- Occupation: Politician

= Joseph P. O'Neill =

Joseph P. O'Neill (born July 18, 1947) is a veteran American Democratic Party strategist in Washington, D.C. He is president and CEO of Public Strategies Washington, Inc. (PSW), an independently owned public affairs firm. Former White House Press Secretary Mike McCurry is a partner at the firm.

== Personal life and education ==
Born in Boston, Massachusetts, O'Neill received his Bachelor of Arts degree in Government from Harvard College in 1969 and his Masters in Public Affairs from the Lyndon B. Johnson School of Public Affairs at the University of Texas at Austin in 1973. He served on the faculty of the LBJ School of Public Affairs from 1973 to 1975. O'Neill and his wife Linda reside in Bethesda, Maryland. They have three children, Susannah, Patrick and Kathleen.

== Career ==
O'Neill founded Public Strategies Washington, Inc. in 1991, and has worked with a number of corporations, trade associations, and government entities on a wide range of issues, including tax policy, health care, defense and financial services.

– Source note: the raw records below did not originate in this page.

/-! Management, power and the board. -/

/-- O55. R384 to R391: the management port, the opening of a session, and its sealed datagrams: one that is malformed or of no such
session is discarded, one whose tag fails is counted, one that holds restarts the idle timer and acts; a repeated SEQ is answered from the
stored RESPONSE. What the tag and the signature checks answer is uninterpreted (log 7). -/
def Obligations.Sessions : Prop :=
  ∀ (s : State) (d : Dgram), s.running = true → s.mgmt.port = 1 →
    let t := s.count (dkey 0x1100 0x0C)
    (d.framed = false → ∀ i ∈ [Instr.openSession d, .confirm d, .read d, .write d, .keepalive d, .close d],
      exec i s = .next (s.count (dkey 0x1100 0x0B))) ∧
    (d.framed = true →
    (∀ e ∈ [(1, Instr.openSession d), (3, .confirm d), (4, .read d), (5, .write d), (8, .keepalive d), (9, .close d)], d.typ = e.1 →
      dgramBad d = true → exec e.2 s = .next (t.count (dkey 0x1100 0x0B))) ∧
    (d.typ = 1 → dgramBad d = false → d.segs = 1 → d.session = 0 → d.payload.length = 129 → s.dv (dkey 0x6000 0x01) = 0 → s.mgmt.sess.length < 4 →
      let id := s.nextId % 2 ^ 32
      let z := Config.ecdh (Config.freeNat s.fresh) (BitVec.ofNat 776 (leNat (d.payload.take 97)))
      ∃ u : State, exec (.openSession d) s = .next u ∧ (z = none → u = t.discard) ∧
        (∀ z', z = some z' → ∃ x : Sess, mapFind u.mgmt.sess id = some x ∧ x.isOpen = false ∧ x.alarms = d.alarms ∧ x.began = s.now ∧
          x.md = ryDerive x.t z' "ryurus-MD" ∧ x.dm = ryDerive x.t z' "ryurus-DM" ∧ x.reqSeq = 0 ∧
          (∀ k, k ≠ id → mapFind u.mgmt.sess k = mapFind s.mgmt.sess k) ∧ ∃ l, l ≠ [] ∧ u.out = s.out ++ l)) ∧
    (∀ x, dgramBad d = false → s.sess? d.session = some x → d.segs = 1 →
      let y := { x with idle := s.now }
      let u := t.updSess d.session (fun _ => y)
      let heard := fun (body : List Byte → State) =>
        match Config.gcmOpen (ryKey x.md) (ryIv x.md d.seq d.seg) (headerBytes (dgramHeader d)) (d.payload ++ leBytes 16 d.tag.toNat) 128 with
        | none => t.count (dkey 0x1100 0x0A)
        | some b => body b
      (x.isOpen = false → d.typ = 3 → exec (.confirm d) s = .next (heard (fun b =>
        if u.dv (dkey 0x6001 0x01) = 0 ∨ (b.length = 96 ∧
            Config.ecdsaVerify (BitVec.ofNat 776 (u.dv (dkey 0x6001 0x01))) x.t (BitVec.ofNat 768 (leNat b.reverse)) = true) then
          u.updSess d.session (fun z => { z with isOpen := true })
        else ((u.closeSess d.session).count (dkey 0x1100 0x0A)).raise Ev.sessionAuth 0))) ∧
      (x.isOpen = true →
        (d.typ = 4 → exec (.read d) s = .next (heard (fun b => u.sequenced d y (if b.length = 4 then
          some { cls := .m d.session, key := requestKey b, dest := .sess d.session d.seq } else none)))) ∧
        (d.typ = 5 → exec (.write d) s = .next (heard (fun b =>
          let n := b.length - (if d.token then 128 else 0)
          u.sequenced d y (if b.length < 4 + (if d.token then 128 else 0) then none else
            some { cls := .m d.session, key := requestKey b, val := some ((b.take n).drop 4), dest := .sess d.session d.seq
                   tok := if d.token then some (BitVec.ofNat 1024 (leNat (b.drop n))) else none })))) ∧
        (d.typ = 8 → exec (.keepalive d) s = .next (heard (fun _ => u))) ∧
        (d.typ = 9 → exec (.close d) s = .next (heard (fun _ => u.closeSess d.session)))) ∧
      (∀ b, x.isOpen = true →
        Config.gcmOpen (ryKey x.md) (ryIv x.md d.seq d.seg) (headerBytes (dgramHeader d)) (d.payload ++ leBytes 16 d.tag.toNat) 128 = some b →
        (d.typ = 8 → ∃ v : State, exec (.keepalive d) s = .next v ∧ mapFind v.mgmt.sess d.session = some { x with idle := s.now } ∧
          v.out = s.out ∧ v.mem = s.mem) ∧
        (d.typ = 9 → ∃ v : State, exec (.close d) s = .next v ∧ mapFind v.mgmt.sess d.session = none ∧
          (∀ k, k ≠ d.session → mapFind v.mgmt.sess k = mapFind s.mgmt.sess k) ∧ v.mem = s.mem)))) ∧
    (∀ (x : Sess) r,
      (d.seq = x.reqSeq + 1 → s.sequenced d x (some r) =
        (s.updSess d.session (fun z => { z with reqSeq := d.seq, reply := [] })).request r) ∧
      (d.seq = x.reqSeq → x.reqSeq ≠ 0 → s.sequenced d x (some r) = s.sendAll d.session 6 d.seq x.reply) ∧
      (d.seq ≠ x.reqSeq + 1 → d.seq ≠ x.reqSeq → s.sequenced d x (some r) = s.count (dkey 0x1100 0x0B))) ∧
    (∀ id x, s.sess? id = some x →
      (x.isOpen = false → x.began + 1000000000 ≤ s.now →
        exec (.confirmTimeout id) s = .next (((s.closeSess id).count (dkey 0x1100 0x0A)).raise Ev.sessionAuth 0)) ∧
      (x.isOpen = true ∨ s.now < x.began + 1000000000 → exec (.confirmTimeout id) s = .next s) ∧
      (let due := x.idle + s.dv (dkey 0x1100 0x08) * 1000000000
       (x.isOpen = true → due ≤ s.now → exec (.sessionIdleExpiry id) s = .next (s.closeSess id)) ∧
       (s.now < due → exec (.sessionIdleExpiry id) s = .next s)) ∧
      (∀ seq a, x.asm.find? (fun a => a.seq == seq) = some a →
        (a.began + 100000000 ≤ s.now → exec (.segmentTimeout id seq) s =
          .next ((s.updSess id (fun z => { z with asm := z.asm.filter (fun b => b.seq != seq) })).count (dkey 0x1100 0x0B) a.parts.length)) ∧
        (s.now < a.began + 100000000 → exec (.segmentTimeout id seq) s = .next s))) ∧
    (∀ a : BitVec 128, (a.toNat = s.mgmtAddress → exec (.neighborSolicitation a) s =
        .next (s.emit (.value "neighbor advertisement" s.mgmtAddress))) ∧
      (a.toNat ≠ s.mgmtAddress → exec (.neighborSolicitation a) s = .next (s.count (dkey 0x1100 0x0B)))) ∧
    (let down := s.updMgmt (fun m => { m with port := 0 })
     exec (.duplicateAddressDetection false) down = .next (down.updMgmt (fun m => { m with port := 1 })) ∧
     exec (.duplicateAddressDetection true) down = .next ((down.updMgmt (fun m => { m with port := 2 })).raise Ev.duplicateAddress 0))
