/-! updGw. -/

@[simp] theorem State.updGw_pending (s : State) (g : Nat) (f : Gw → Gw) : (s.updGw g f).pending = s.pending := rfl
@[simp] theorem State.updGw_now (s : State) (g : Nat) (f : Gw → Gw) : (s.updGw g f).now = s.now := rfl
@[simp] theorem State.updGw_fresh (s : State) (g : Nat) (f : Gw → Gw) : (s.updGw g f).fresh = s.fresh := rfl
@[simp] theorem State.updGw_nextId (s : State) (g : Nat) (f : Gw → Gw) : (s.updGw g f).nextId = s.nextId := rfl
@[simp] theorem State.updGw_out (s : State) (g : Nat) (f : Gw → Gw) : (s.updGw g f).out = s.out := rfl
@[simp] theorem State.updGw_dev (s : State) (g : Nat) (f : Gw → Gw) : (s.updGw g f).dev = s.dev := rfl
@[simp] theorem State.updGw_board (s : State) (g : Nat) (f : Gw → Gw) : (s.updGw g f).board = s.board := rfl
@[simp] theorem State.updGw_dict (s : State) (g : Nat) (f : Gw → Gw) : (s.updGw g f).dict = s.dict := rfl
@[simp] theorem State.updGw_ovfl (s : State) (g : Nat) (f : Gw → Gw) : (s.updGw g f).ovfl = s.ovfl := rfl
@[simp] theorem State.updGw_snap (s : State) (g : Nat) (f : Gw → Gw) : (s.updGw g f).snap = s.snap := rfl
@[simp] theorem State.updGw_ctxs (s : State) (g : Nat) (f : Gw → Gw) : (s.updGw g f).ctxs = s.ctxs := rfl
@[simp] theorem State.updGw_parts (s : State) (g : Nat) (f : Gw → Gw) : (s.updGw g f).parts = s.parts := rfl
@[simp] theorem State.updGw_images (s : State) (g : Nat) (f : Gw → Gw) : (s.updGw g f).images = s.images := rfl
@[simp] theorem State.updGw_caches (s : State) (g : Nat) (f : Gw → Gw) : (s.updGw g f).caches = s.caches := rfl
@[simp] theorem State.updGw_tlbs (s : State) (g : Nat) (f : Gw → Gw) : (s.updGw g f).tlbs = s.tlbs := rfl
@[simp] theorem State.updGw_dtlbs (s : State) (g : Nat) (f : Gw → Gw) : (s.updGw g f).dtlbs = s.dtlbs := rfl
@[simp] theorem State.updGw_dbg (s : State) (g : Nat) (f : Gw → Gw) : (s.updGw g f).dbg = s.dbg := rfl
@[simp] theorem State.updGw_launches (s : State) (g : Nat) (f : Gw → Gw) : (s.updGw g f).launches = s.launches := rfl
@[simp] theorem State.updGw_mem (s : State) (g : Nat) (f : Gw → Gw) : (s.updGw g f).mem = s.mem := rfl
@[simp] theorem State.updGw_side (s : State) (g : Nat) (f : Gw → Gw) : (s.updGw g f).side = s.side := rfl
@[simp] theorem State.updGw_owner (s : State) (g : Nat) (f : Gw → Gw) : (s.updGw g f).owner = s.owner := rfl
@[simp] theorem State.updGw_saves (s : State) (g : Nat) (f : Gw → Gw) : (s.updGw g f).saves = s.saves := rfl
@[simp] theorem State.updGw_reqs (s : State) (g : Nat) (f : Gw → Gw) : (s.updGw g f).reqs = s.reqs := rfl
@[simp] theorem State.updGw_banks (s : State) (g : Nat) (f : Gw → Gw) : (s.updGw g f).banks = s.banks := rfl
@[simp] theorem State.updGw_aunits (s : State) (g : Nat) (f : Gw → Gw) : (s.updGw g f).aunits = s.aunits := rfl
@[simp] theorem State.updGw_hbm (s : State) (g : Nat) (f : Gw → Gw) : (s.updGw g f).hbm = s.hbm := rfl
@[simp] theorem State.updGw_rels (s : State) (g : Nat) (f : Gw → Gw) : (s.updGw g f).rels = s.rels := rfl
@[simp] theorem State.updGw_rings (s : State) (g : Nat) (f : Gw → Gw) : (s.updGw g f).rings = s.rings := rfl
@[simp] theorem State.updGw_rep (s : State) (g : Nat) (f : Gw → Gw) : (s.updGw g f).rep = s.rep := rfl
@[simp] theorem State.updGw_ports (s : State) (g : Nat) (f : Gw → Gw) : (s.updGw g f).ports = s.ports := rfl
@[simp] theorem State.updGw_flows (s : State) (g : Nat) (f : Gw → Gw) : (s.updGw g f).flows = s.flows := rfl
@[simp] theorem State.updGw_gws (s : State) (g : Nat) (f : Gw → Gw) : (s.updGw g f).gws = mapUpd {} s.gws g f := rfl
@[simp] theorem State.updGw_pwr (s : State) (g : Nat) (f : Gw → Gw) : (s.updGw g f).pwr = s.pwr := rfl
@[simp] theorem State.updGw_mgmt (s : State) (g : Nat) (f : Gw → Gw) : (s.updGw g f).mgmt = s.mgmt := rfl
@[simp] theorem State.updGw_alder (s : State) (g : Nat) (f : Gw → Gw) : (s.updGw g f).alder = s.alder := rfl
@[simp] theorem State.updGw_exch (s : State) (g : Nat) (f : Gw → Gw) : (s.updGw g f).exch = s.exch := rfl

/-! setOwner. -/

@[simp] theorem State.setOwner_pending (s : State) (g : Nat) (o : Owner) : (s.setOwner g o).pending = s.pending := rfl
@[simp] theorem State.setOwner_now (s : State) (g : Nat) (o : Owner) : (s.setOwner g o).now = s.now := rfl
@[simp] theorem State.setOwner_fresh (s : State) (g : Nat) (o : Owner) : (s.setOwner g o).fresh = s.fresh := rfl
@[simp] theorem State.setOwner_nextId (s : State) (g : Nat) (o : Owner) : (s.setOwner g o).nextId = s.nextId := rfl
@[simp] theorem State.setOwner_out (s : State) (g : Nat) (o : Owner) : (s.setOwner g o).out = s.out := rfl
@[simp] theorem State.setOwner_dev (s : State) (g : Nat) (o : Owner) : (s.setOwner g o).dev = s.dev := rfl
@[simp] theorem State.setOwner_board (s : State) (g : Nat) (o : Owner) : (s.setOwner g o).board = s.board := rfl
@[simp] theorem State.setOwner_dict (s : State) (g : Nat) (o : Owner) : (s.setOwner g o).dict = s.dict := rfl
@[simp] theorem State.setOwner_ovfl (s : State) (g : Nat) (o : Owner) : (s.setOwner g o).ovfl = s.ovfl := rfl
@[simp] theorem State.setOwner_snap (s : State) (g : Nat) (o : Owner) : (s.setOwner g o).snap = s.snap := rfl
@[simp] theorem State.setOwner_ctxs (s : State) (g : Nat) (o : Owner) : (s.setOwner g o).ctxs = s.ctxs := rfl
@[simp] theorem State.setOwner_parts (s : State) (g : Nat) (o : Owner) : (s.setOwner g o).parts = s.parts := rfl
@[simp] theorem State.setOwner_images (s : State) (g : Nat) (o : Owner) : (s.setOwner g o).images = s.images := rfl
@[simp] theorem State.setOwner_caches (s : State) (g : Nat) (o : Owner) : (s.setOwner g o).caches = s.caches := rfl
@[simp] theorem State.setOwner_tlbs (s : State) (g : Nat) (o : Owner) : (s.setOwner g o).tlbs = s.tlbs := rfl
@[simp] theorem State.setOwner_dtlbs (s : State) (g : Nat) (o : Owner) : (s.setOwner g o).dtlbs = s.dtlbs := rfl
@[simp] theorem State.setOwner_dbg (s : State) (g : Nat) (o : Owner) : (s.setOwner g o).dbg = s.dbg := rfl
@[simp] theorem State.setOwner_launches (s : State) (g : Nat) (o : Owner) : (s.setOwner g o).launches = s.launches := rfl
@[simp] theorem State.setOwner_mem (s : State) (g : Nat) (o : Owner) : (s.setOwner g o).mem = s.mem := rfl
@[simp] theorem State.setOwner_side (s : State) (g : Nat) (o : Owner) : (s.setOwner g o).side = s.side := rfl
@[simp] theorem State.setOwner_owner (s : State) (g : Nat) (o : Owner) : (s.setOwner g o).owner = mapSet {} s.owner g o := rfl
@[simp] theorem State.setOwner_saves (s : State) (g : Nat) (o : Owner) : (s.setOwner g o).saves = s.saves := rfl
@[simp] theorem State.setOwner_reqs (s : State) (g : Nat) (o : Owner) : (s.setOwner g o).reqs = s.reqs := rfl
@[simp] theorem State.setOwner_banks (s : State) (g : Nat) (o : Owner) : (s.setOwner g o).banks = s.banks := rfl
@[simp] theorem State.setOwner_aunits (s : State) (g : Nat) (o : Owner) : (s.setOwner g o).aunits = s.aunits := rfl
@[simp] theorem State.setOwner_hbm (s : State) (g : Nat) (o : Owner) : (s.setOwner g o).hbm = s.hbm := rfl
@[simp] theorem State.setOwner_rels (s : State) (g : Nat) (o : Owner) : (s.setOwner g o).rels = s.rels := rfl
@[simp] theorem State.setOwner_rings (s : State) (g : Nat) (o : Owner) : (s.setOwner g o).rings = s.rings := rfl
@[simp] theorem State.setOwner_rep (s : State) (g : Nat) (o : Owner) : (s.setOwner g o).rep = s.rep := rfl
@[simp] theorem State.setOwner_ports (s : State) (g : Nat) (o : Owner) : (s.setOwner g o).ports = s.ports := rfl
@[simp] theorem State.setOwner_flows (s : State) (g : Nat) (o : Owner) : (s.setOwner g o).flows = s.flows := rfl
@[simp] theorem State.setOwner_gws (s : State) (g : Nat) (o : Owner) : (s.setOwner g o).gws = s.gws := rfl
@[simp] theorem State.setOwner_pwr (s : State) (g : Nat) (o : Owner) : (s.setOwner g o).pwr = s.pwr := rfl
@[simp] theorem State.setOwner_mgmt (s : State) (g : Nat) (o : Owner) : (s.setOwner g o).mgmt = s.mgmt := rfl
@[simp] theorem State.setOwner_alder (s : State) (g : Nat) (o : Owner) : (s.setOwner g o).alder = s.alder := rfl
@[simp] theorem State.setOwner_exch (s : State) (g : Nat) (o : Owner) : (s.setOwner g o).exch = s.exch := rfl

Prior to founding PSW, O'Neill was President of the National Retail Federation (NRF), one of the country's largest industry trade associations.

In his public career, O'Neill is most closely associated with former U.S. Senator and Treasury Secretary, Lloyd Bentsen, serving as his chief of staff in the U.S. Senate from 1980 to 1985 and as campaign manager and chief of staff for Bentsen in the Dukakis-Bentsen presidential campaign of 1988.
O'Neill also served as head of transition for Senator Bentsen subsequent to his selection by President Bill Clinton in 1992 as the country's 69th Secretary of the Treasury.

O'Neill was named UT Austin's 2016 Outstanding Alumnus, an award recognizing an alumnus/a of the Graduate School for academic or professional achievements since graduating from the university. O’Neill was honored at the Graduate School’s Convocation on Saturday, May 21, 2016. LBJ School Dean Angela Evans noted, “Joe has sought excellence at every step of his career and the School and the university are fortunate to have such a dedicated partner as a key leader in our alumni community. Even with such an outstanding background, Joe remains one of the most modest, kind, and service-oriented individuals with whom I have had the pleasure to work. We congratulate him on this prestigious award and well-deserved recognition.”

== Board affiliations ==
O'Neill has served on a variety of corporate boards, including serving as lead director for Dallas-based Affiliated Computer Services prior to its acquisition by Xerox for $6.4 billion in 2009. O'Neill also served on the board of CareerStaff Unlimited and serves on the boards of Supplemental Health Care Inc, T-Rex Services, and the U.S. Chamber of Commerce Foundation. O'Neill also serves as chairman of the advisory board for the Lyndon B. Johnson School of Public Affairs, which launched a Washington Center.